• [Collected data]
<<<<

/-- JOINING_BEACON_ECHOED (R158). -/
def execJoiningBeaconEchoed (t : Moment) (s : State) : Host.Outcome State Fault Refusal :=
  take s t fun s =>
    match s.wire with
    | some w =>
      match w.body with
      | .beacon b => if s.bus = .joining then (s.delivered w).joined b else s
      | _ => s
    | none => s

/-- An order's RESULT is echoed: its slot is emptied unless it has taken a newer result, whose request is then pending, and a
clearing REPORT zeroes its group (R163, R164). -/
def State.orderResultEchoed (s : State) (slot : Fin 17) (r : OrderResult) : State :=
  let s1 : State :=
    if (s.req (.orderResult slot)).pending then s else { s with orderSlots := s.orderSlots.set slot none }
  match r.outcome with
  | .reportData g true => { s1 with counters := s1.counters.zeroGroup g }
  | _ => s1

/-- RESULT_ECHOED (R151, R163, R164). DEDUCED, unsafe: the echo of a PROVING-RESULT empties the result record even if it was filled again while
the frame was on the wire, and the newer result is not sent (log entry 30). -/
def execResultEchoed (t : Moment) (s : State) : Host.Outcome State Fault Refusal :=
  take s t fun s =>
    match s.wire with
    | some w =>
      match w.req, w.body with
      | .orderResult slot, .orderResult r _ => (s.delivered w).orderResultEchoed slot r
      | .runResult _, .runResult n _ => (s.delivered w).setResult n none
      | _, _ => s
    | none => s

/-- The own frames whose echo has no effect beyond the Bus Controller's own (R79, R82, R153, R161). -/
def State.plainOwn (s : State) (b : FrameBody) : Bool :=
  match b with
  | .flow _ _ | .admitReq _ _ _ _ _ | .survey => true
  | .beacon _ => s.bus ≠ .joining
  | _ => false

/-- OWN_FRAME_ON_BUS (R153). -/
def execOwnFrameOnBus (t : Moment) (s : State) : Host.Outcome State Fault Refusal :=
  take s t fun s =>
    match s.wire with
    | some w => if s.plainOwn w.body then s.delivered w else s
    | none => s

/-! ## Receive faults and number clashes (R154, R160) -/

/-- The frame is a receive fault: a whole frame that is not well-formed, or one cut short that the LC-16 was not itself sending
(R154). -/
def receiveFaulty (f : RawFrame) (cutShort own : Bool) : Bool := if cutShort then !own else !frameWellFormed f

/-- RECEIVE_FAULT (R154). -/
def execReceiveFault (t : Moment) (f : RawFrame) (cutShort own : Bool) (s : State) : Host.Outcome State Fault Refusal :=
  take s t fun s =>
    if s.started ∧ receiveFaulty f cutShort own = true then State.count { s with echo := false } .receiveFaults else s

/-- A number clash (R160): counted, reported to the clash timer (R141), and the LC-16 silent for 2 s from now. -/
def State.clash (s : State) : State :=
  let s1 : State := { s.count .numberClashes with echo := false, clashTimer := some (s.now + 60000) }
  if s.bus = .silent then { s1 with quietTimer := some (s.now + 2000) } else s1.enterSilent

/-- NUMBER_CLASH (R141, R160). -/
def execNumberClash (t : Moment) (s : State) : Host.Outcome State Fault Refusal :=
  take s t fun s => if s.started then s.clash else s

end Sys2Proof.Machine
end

>>>>
<<<<

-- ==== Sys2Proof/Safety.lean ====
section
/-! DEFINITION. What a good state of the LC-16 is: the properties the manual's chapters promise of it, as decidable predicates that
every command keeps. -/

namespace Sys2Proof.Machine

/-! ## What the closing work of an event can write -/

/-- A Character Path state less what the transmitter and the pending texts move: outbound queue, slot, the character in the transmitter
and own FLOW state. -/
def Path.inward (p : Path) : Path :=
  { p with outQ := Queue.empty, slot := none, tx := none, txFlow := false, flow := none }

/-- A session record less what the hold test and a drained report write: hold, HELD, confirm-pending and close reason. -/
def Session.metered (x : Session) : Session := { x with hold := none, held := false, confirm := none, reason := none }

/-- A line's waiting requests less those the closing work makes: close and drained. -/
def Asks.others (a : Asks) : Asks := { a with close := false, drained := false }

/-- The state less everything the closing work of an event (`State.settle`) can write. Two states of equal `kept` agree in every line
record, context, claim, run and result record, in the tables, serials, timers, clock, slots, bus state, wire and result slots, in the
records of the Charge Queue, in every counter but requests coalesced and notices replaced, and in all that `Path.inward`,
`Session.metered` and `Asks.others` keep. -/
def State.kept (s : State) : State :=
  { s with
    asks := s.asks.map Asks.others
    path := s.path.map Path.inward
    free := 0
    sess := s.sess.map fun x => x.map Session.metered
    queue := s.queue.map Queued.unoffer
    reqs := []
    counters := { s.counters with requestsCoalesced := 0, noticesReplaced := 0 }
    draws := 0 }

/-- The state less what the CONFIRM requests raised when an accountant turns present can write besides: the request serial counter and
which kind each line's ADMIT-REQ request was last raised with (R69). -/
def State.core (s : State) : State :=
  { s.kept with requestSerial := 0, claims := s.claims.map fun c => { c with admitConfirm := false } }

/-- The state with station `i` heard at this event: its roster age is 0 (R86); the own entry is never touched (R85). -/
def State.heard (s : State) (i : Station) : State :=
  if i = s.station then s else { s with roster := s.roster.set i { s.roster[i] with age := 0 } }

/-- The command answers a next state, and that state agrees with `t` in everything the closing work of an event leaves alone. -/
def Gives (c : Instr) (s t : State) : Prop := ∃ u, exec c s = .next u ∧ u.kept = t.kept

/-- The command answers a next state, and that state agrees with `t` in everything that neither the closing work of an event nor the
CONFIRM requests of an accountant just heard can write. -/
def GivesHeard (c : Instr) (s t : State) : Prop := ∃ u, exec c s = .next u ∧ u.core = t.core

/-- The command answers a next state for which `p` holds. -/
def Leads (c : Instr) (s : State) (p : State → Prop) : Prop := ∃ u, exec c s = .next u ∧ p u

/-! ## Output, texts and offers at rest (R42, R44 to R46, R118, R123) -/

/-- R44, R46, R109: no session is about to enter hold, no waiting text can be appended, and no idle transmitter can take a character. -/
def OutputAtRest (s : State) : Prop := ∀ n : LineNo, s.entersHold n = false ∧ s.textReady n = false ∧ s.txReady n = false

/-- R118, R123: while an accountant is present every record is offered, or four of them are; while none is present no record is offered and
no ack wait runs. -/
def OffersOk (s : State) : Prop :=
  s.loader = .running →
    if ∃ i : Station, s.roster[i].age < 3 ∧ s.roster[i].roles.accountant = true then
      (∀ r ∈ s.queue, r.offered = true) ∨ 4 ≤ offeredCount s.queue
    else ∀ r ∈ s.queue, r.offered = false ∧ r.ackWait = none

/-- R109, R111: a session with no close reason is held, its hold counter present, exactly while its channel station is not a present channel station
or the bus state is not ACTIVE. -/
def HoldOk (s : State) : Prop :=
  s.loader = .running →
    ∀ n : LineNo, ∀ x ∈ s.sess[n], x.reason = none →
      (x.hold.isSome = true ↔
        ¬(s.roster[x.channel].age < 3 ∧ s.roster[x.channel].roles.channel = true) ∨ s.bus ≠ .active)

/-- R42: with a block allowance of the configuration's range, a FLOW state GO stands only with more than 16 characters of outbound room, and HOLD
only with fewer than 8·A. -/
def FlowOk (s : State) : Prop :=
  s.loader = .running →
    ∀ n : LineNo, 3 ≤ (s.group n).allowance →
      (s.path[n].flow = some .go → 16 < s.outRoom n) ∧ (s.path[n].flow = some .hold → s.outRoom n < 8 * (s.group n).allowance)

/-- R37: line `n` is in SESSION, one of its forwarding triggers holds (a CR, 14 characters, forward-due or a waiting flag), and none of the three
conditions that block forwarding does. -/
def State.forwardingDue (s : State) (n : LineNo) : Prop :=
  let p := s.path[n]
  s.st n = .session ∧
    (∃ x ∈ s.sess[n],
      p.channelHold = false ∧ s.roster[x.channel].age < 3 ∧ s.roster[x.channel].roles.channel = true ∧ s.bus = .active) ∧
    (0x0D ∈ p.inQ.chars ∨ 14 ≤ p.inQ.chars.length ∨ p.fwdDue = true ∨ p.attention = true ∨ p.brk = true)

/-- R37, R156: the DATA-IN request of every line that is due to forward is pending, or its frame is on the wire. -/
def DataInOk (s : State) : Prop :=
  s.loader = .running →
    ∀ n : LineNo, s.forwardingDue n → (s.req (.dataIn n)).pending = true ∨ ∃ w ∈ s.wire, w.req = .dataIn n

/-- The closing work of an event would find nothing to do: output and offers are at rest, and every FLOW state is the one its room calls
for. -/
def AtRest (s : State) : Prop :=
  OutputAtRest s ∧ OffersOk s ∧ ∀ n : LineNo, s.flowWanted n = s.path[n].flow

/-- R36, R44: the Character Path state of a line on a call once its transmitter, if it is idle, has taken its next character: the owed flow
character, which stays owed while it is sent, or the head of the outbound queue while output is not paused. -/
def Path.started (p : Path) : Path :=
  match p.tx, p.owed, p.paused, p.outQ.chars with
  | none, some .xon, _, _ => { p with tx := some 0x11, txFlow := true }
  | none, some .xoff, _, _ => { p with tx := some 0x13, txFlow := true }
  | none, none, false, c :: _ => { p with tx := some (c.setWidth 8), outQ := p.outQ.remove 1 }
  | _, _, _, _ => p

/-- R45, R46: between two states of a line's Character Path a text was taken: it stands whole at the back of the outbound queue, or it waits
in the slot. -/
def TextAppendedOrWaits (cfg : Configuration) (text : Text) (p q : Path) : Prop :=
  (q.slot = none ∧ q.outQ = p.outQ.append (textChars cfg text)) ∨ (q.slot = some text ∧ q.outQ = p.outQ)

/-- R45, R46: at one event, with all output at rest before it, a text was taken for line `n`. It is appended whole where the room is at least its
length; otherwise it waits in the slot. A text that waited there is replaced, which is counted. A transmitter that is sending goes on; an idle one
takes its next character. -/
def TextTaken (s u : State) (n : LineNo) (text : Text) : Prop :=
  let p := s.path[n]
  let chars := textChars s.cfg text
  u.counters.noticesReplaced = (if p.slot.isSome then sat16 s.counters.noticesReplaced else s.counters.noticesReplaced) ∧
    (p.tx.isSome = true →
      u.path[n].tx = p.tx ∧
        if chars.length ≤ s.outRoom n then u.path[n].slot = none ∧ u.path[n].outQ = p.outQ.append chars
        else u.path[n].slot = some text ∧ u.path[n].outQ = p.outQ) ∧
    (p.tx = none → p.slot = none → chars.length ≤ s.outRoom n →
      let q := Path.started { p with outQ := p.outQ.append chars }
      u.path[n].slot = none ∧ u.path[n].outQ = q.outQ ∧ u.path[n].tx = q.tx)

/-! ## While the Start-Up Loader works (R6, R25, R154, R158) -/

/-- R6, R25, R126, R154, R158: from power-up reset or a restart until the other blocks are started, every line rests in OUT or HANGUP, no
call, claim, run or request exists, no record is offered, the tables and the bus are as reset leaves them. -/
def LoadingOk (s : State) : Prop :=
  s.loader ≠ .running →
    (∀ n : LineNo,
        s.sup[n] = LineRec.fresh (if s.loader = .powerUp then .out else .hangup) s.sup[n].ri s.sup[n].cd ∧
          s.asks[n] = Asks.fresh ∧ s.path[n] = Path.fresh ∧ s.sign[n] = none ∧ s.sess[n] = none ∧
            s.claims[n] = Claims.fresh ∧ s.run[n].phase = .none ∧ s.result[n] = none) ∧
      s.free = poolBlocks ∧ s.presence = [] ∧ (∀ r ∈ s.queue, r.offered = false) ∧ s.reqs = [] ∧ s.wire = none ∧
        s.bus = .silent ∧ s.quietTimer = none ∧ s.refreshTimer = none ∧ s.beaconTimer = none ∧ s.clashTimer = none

>>>>
<<<<

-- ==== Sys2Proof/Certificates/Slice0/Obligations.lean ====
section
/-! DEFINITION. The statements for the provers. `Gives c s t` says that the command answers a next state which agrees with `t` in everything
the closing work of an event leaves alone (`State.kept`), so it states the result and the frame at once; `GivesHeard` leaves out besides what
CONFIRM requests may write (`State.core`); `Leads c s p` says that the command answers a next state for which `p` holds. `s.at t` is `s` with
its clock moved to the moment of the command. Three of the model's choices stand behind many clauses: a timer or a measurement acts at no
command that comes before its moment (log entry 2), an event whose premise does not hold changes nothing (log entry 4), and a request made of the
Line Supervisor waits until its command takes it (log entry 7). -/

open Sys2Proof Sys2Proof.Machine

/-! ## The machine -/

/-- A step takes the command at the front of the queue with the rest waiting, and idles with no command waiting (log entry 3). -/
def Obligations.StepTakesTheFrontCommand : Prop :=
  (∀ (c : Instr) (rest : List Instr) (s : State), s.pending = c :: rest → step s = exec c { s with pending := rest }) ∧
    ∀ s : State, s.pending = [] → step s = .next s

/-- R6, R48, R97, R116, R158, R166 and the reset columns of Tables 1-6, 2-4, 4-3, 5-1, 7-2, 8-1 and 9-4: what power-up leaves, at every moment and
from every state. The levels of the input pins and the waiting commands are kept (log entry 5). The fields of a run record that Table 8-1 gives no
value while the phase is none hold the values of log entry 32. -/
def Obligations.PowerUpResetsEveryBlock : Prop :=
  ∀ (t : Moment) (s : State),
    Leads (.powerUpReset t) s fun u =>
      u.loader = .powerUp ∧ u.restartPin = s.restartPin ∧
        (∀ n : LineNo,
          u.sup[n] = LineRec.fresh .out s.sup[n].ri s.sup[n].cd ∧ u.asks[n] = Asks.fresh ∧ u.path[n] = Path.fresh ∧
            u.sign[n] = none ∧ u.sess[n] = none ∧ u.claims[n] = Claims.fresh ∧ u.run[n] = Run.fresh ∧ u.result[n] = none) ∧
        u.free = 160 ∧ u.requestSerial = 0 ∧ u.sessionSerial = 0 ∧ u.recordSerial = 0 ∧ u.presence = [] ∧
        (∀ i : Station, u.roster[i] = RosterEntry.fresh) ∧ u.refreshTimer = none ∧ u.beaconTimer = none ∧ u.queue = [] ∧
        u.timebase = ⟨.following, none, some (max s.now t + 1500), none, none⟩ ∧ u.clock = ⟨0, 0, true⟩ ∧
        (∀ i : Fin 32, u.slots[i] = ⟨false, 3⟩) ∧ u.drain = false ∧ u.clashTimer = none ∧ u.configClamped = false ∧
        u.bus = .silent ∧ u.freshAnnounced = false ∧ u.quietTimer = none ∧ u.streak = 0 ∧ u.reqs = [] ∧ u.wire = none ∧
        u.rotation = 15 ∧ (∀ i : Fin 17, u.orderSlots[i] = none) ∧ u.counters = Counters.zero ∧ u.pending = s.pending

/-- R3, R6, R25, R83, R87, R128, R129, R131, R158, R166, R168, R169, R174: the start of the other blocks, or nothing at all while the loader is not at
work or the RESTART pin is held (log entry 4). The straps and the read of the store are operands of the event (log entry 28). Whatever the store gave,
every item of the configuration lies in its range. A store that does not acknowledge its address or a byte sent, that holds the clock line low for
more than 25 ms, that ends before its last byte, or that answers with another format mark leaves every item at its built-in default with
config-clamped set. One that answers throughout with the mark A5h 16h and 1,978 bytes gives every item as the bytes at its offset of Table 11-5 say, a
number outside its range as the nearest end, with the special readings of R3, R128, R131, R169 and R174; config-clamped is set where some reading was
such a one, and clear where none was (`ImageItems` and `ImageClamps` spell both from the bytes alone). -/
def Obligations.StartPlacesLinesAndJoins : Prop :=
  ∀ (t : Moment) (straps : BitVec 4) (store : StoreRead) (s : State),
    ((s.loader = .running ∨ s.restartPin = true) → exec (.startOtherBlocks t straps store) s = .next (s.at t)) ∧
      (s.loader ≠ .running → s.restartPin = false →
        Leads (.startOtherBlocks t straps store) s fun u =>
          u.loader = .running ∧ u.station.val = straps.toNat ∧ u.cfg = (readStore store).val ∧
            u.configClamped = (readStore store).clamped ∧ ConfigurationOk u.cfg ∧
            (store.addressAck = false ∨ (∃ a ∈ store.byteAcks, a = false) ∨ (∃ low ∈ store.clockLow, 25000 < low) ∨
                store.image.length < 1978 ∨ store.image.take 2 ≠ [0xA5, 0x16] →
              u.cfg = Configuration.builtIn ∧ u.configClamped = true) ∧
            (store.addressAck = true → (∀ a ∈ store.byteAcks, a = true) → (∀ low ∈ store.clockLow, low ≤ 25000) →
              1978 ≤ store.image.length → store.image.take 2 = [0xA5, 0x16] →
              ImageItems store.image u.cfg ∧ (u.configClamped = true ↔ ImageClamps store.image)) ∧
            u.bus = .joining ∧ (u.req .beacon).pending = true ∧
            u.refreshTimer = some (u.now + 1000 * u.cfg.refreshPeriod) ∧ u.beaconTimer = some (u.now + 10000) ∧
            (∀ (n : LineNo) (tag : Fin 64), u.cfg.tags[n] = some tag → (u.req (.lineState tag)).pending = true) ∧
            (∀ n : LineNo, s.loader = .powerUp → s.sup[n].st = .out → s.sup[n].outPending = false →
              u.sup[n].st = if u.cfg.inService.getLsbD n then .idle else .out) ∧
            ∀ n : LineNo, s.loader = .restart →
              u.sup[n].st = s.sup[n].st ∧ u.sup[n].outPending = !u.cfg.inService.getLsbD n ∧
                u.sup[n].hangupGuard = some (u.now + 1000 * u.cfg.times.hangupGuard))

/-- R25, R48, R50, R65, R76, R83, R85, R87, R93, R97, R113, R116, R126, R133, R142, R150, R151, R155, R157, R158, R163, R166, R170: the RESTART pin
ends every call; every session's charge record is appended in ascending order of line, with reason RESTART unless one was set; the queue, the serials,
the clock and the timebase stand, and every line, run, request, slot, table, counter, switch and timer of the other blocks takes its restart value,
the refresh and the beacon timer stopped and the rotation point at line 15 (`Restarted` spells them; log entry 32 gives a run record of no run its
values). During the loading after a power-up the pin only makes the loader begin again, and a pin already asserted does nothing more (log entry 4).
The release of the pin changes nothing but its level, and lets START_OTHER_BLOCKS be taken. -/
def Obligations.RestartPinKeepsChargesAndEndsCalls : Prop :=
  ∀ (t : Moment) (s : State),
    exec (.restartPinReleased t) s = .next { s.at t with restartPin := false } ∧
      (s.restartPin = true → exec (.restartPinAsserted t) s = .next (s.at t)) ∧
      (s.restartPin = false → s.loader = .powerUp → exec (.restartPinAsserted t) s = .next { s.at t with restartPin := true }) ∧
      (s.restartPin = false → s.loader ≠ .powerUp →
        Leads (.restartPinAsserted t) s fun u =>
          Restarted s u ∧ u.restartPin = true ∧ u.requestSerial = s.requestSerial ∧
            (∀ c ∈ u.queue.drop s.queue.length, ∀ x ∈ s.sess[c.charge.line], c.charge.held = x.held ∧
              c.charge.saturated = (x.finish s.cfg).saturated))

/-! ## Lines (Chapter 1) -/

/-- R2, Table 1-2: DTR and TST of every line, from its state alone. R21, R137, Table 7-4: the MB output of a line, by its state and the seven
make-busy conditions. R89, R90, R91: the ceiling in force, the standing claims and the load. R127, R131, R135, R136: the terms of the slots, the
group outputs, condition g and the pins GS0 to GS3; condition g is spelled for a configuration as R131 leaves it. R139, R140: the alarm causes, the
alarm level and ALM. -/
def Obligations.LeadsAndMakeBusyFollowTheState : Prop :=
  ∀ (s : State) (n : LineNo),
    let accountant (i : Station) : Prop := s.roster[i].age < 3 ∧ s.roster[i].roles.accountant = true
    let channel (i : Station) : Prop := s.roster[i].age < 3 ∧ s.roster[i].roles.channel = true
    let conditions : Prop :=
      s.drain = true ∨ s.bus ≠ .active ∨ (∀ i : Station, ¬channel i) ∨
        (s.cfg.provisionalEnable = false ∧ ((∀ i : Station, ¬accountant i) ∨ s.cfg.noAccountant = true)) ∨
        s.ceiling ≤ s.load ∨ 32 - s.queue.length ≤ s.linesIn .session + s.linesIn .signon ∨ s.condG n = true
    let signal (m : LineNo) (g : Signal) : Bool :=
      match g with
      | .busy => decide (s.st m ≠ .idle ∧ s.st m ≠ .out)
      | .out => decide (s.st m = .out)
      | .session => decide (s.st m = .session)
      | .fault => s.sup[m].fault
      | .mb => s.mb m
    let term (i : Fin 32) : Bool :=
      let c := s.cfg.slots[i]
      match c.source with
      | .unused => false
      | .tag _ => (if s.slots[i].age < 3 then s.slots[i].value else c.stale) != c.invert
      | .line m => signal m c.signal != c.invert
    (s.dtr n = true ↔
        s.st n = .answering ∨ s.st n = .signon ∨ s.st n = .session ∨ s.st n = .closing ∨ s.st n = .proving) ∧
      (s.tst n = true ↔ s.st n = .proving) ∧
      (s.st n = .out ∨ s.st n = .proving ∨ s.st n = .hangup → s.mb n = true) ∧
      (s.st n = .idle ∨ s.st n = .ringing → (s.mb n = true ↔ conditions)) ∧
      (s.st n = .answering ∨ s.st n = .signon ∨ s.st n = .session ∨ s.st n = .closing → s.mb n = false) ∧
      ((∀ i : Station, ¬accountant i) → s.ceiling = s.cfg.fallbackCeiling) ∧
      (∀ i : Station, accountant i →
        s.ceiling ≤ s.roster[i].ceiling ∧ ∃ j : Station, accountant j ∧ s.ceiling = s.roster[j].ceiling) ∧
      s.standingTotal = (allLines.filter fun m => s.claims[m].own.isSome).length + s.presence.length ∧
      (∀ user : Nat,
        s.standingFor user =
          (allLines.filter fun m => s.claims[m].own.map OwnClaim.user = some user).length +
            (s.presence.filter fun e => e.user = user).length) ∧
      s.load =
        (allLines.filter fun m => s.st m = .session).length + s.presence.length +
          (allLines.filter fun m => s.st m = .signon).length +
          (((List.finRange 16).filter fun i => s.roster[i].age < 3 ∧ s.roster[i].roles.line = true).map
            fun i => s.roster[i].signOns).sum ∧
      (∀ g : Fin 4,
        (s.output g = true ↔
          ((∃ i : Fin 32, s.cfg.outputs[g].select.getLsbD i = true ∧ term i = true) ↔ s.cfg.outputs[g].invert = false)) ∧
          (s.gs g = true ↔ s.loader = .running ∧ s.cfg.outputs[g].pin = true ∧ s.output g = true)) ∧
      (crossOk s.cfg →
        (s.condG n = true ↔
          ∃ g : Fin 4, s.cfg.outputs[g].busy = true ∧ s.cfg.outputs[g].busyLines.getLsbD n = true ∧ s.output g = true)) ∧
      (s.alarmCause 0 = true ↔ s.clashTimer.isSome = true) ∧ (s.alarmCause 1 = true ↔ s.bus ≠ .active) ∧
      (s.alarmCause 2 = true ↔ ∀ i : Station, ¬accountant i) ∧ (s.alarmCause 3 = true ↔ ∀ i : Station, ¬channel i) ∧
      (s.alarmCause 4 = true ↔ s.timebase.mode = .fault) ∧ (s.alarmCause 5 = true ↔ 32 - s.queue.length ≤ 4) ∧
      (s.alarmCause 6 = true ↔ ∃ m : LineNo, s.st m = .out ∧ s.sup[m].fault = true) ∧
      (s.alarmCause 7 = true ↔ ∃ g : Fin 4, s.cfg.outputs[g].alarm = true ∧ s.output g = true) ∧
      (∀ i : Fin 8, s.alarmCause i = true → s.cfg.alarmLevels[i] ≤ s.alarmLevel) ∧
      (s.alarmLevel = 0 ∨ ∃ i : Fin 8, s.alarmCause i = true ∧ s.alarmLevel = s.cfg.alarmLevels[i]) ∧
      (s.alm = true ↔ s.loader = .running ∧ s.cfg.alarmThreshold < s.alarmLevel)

>>>>

• [Problem to solve]
For the lines above, output exactly those from the line containing "none, false, c" through the line containing "length; otherwise it", and skip the others.

• [Output of the exercise]
  | none, none, false, c :: _ => { p with tx := some (c.setWidth 8), outQ := p.outQ.remove 1 }
  | _, _, _, _ => p

/-- R45, R46: between two states of a line's Character Path a text was taken: it stands whole at the back of the outbound queue, or it waits
in the slot. -/
def TextAppendedOrWaits (cfg : Configuration) (text : Text) (p q : Path) : Prop :=
  (q.slot = none ∧ q.outQ = p.outQ.append (textChars cfg text)) ∨ (q.slot = some text ∧ q.outQ = p.outQ)

/-- R45, R46: at one event, with all output at rest before it, a text was taken for line `n`. It is appended whole where the room is at least its
length; otherwise it waits in the slot. A text that waited there is replaced, which is counted. A transmitter that is sending goes on; an idle one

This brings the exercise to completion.